What you have to do:
Which of the lines in the data mention the string "divisorCandidates"? List them all.

Stored items
▬▬▬▬▬▬
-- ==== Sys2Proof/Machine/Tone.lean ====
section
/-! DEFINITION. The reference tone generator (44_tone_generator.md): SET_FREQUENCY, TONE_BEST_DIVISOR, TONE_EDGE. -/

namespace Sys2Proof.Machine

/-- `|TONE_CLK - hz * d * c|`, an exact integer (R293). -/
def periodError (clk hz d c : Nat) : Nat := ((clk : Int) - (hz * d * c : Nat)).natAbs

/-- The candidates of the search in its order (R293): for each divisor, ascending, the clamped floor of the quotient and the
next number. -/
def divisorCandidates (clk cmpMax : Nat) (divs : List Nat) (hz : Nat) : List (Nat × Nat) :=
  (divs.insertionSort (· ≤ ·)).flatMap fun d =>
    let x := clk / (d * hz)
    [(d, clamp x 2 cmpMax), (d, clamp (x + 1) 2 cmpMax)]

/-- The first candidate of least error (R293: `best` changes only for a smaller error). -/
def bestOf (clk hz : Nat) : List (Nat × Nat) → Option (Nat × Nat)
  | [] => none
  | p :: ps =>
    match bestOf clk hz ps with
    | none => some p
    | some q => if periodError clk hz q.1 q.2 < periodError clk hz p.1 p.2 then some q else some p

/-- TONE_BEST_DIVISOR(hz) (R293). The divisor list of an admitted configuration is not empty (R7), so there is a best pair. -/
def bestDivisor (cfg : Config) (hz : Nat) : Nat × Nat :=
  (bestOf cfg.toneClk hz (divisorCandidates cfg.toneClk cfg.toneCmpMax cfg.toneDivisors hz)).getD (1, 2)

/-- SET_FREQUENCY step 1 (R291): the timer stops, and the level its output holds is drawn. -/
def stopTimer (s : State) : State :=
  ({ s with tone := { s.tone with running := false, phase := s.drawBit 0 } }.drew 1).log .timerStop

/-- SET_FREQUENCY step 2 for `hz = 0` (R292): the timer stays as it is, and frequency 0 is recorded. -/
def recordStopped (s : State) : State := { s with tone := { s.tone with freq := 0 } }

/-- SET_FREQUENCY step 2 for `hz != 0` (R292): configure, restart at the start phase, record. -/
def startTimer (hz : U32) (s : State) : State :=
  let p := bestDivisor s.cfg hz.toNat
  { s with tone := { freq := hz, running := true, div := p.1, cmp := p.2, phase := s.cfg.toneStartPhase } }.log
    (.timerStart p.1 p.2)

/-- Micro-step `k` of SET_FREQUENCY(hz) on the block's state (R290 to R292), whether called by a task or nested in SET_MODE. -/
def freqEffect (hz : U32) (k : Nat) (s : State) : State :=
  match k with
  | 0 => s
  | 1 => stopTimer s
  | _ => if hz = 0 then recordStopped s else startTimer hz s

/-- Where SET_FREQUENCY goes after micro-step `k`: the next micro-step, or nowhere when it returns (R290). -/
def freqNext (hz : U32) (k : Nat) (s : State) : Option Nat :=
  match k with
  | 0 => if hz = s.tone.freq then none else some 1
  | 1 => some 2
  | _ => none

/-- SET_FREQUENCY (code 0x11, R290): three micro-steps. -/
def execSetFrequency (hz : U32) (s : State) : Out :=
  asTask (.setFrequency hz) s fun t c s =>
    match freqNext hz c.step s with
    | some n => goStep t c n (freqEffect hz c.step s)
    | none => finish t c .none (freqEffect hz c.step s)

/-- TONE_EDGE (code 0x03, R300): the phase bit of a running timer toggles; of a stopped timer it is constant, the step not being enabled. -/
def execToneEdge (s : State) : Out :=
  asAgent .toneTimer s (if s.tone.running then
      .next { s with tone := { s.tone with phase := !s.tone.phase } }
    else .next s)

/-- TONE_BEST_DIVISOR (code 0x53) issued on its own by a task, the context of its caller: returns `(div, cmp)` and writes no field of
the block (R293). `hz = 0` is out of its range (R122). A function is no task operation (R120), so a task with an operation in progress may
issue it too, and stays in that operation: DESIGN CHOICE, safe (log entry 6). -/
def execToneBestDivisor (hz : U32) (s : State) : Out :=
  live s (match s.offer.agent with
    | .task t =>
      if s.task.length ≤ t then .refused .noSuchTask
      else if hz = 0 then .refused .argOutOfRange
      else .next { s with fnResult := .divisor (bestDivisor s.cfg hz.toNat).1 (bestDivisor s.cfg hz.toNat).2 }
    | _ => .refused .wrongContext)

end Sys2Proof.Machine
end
▬▬▬▬▬▬
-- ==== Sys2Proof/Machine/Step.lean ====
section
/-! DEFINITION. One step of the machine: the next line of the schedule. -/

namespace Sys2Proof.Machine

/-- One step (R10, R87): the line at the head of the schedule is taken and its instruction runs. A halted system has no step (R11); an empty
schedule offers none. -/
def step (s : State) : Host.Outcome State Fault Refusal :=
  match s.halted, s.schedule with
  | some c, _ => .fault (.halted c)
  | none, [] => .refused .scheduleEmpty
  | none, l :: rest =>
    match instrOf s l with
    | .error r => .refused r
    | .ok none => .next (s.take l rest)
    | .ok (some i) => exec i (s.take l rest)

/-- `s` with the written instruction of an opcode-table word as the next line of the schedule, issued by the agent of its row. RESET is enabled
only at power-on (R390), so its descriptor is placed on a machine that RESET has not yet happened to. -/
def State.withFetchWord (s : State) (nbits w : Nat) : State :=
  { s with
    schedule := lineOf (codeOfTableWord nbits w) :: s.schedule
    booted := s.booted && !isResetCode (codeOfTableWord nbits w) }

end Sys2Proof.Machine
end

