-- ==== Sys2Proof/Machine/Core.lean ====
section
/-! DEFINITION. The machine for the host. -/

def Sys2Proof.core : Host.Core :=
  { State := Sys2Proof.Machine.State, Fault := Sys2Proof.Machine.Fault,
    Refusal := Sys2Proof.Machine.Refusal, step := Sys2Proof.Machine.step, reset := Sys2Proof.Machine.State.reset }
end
▬▬▬▬▬▬
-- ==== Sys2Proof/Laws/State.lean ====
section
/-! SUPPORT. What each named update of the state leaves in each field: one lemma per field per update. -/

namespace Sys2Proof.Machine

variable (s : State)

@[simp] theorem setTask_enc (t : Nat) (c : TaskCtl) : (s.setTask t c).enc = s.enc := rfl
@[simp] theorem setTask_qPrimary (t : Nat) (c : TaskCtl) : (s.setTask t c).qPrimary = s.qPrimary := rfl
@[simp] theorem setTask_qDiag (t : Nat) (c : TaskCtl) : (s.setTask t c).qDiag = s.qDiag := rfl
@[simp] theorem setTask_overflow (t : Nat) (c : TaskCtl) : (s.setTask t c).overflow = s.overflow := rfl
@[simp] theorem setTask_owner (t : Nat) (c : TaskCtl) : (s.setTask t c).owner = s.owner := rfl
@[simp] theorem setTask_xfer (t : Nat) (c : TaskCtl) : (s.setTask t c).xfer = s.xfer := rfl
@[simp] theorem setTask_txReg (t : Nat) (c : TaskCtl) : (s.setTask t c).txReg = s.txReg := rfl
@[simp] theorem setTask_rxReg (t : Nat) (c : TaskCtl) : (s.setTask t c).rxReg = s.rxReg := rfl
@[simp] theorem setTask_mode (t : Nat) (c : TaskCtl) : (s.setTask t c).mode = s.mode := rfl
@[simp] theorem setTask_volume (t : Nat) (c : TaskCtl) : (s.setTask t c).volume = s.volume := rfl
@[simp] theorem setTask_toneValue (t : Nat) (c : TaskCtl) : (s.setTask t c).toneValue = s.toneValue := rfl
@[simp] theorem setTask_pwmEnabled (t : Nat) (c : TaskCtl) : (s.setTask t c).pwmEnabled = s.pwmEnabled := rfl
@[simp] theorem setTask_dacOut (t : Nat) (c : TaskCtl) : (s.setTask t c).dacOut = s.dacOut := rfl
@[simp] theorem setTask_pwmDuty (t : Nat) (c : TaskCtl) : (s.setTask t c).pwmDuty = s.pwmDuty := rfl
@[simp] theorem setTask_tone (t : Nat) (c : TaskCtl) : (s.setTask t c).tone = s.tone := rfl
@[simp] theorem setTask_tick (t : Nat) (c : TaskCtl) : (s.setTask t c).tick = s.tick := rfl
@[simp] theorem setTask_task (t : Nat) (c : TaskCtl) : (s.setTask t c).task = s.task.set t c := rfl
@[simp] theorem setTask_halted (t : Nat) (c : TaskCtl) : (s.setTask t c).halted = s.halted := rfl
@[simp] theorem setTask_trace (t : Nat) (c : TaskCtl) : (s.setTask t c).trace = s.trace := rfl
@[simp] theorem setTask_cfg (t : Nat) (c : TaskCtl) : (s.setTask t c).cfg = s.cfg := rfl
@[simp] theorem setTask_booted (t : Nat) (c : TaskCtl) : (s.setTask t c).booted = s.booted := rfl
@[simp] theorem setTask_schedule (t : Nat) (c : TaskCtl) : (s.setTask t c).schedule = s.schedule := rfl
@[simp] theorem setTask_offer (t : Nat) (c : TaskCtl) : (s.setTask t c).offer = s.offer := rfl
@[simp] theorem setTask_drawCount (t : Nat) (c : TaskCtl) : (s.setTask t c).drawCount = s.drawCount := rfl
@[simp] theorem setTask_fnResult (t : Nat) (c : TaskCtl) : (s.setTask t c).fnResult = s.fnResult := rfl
▬▬▬▬▬▬
Answer space:
def divisorCandidates (clk cmpMax : Nat) (divs : List Nat) (hz : Nat) : List (Nat × Nat) :=
  (bestOf cfg.toneClk hz (divisorCandidates cfg.toneClk cfg.toneCmpMax cfg.toneDivisors hz)).getD (1, 2)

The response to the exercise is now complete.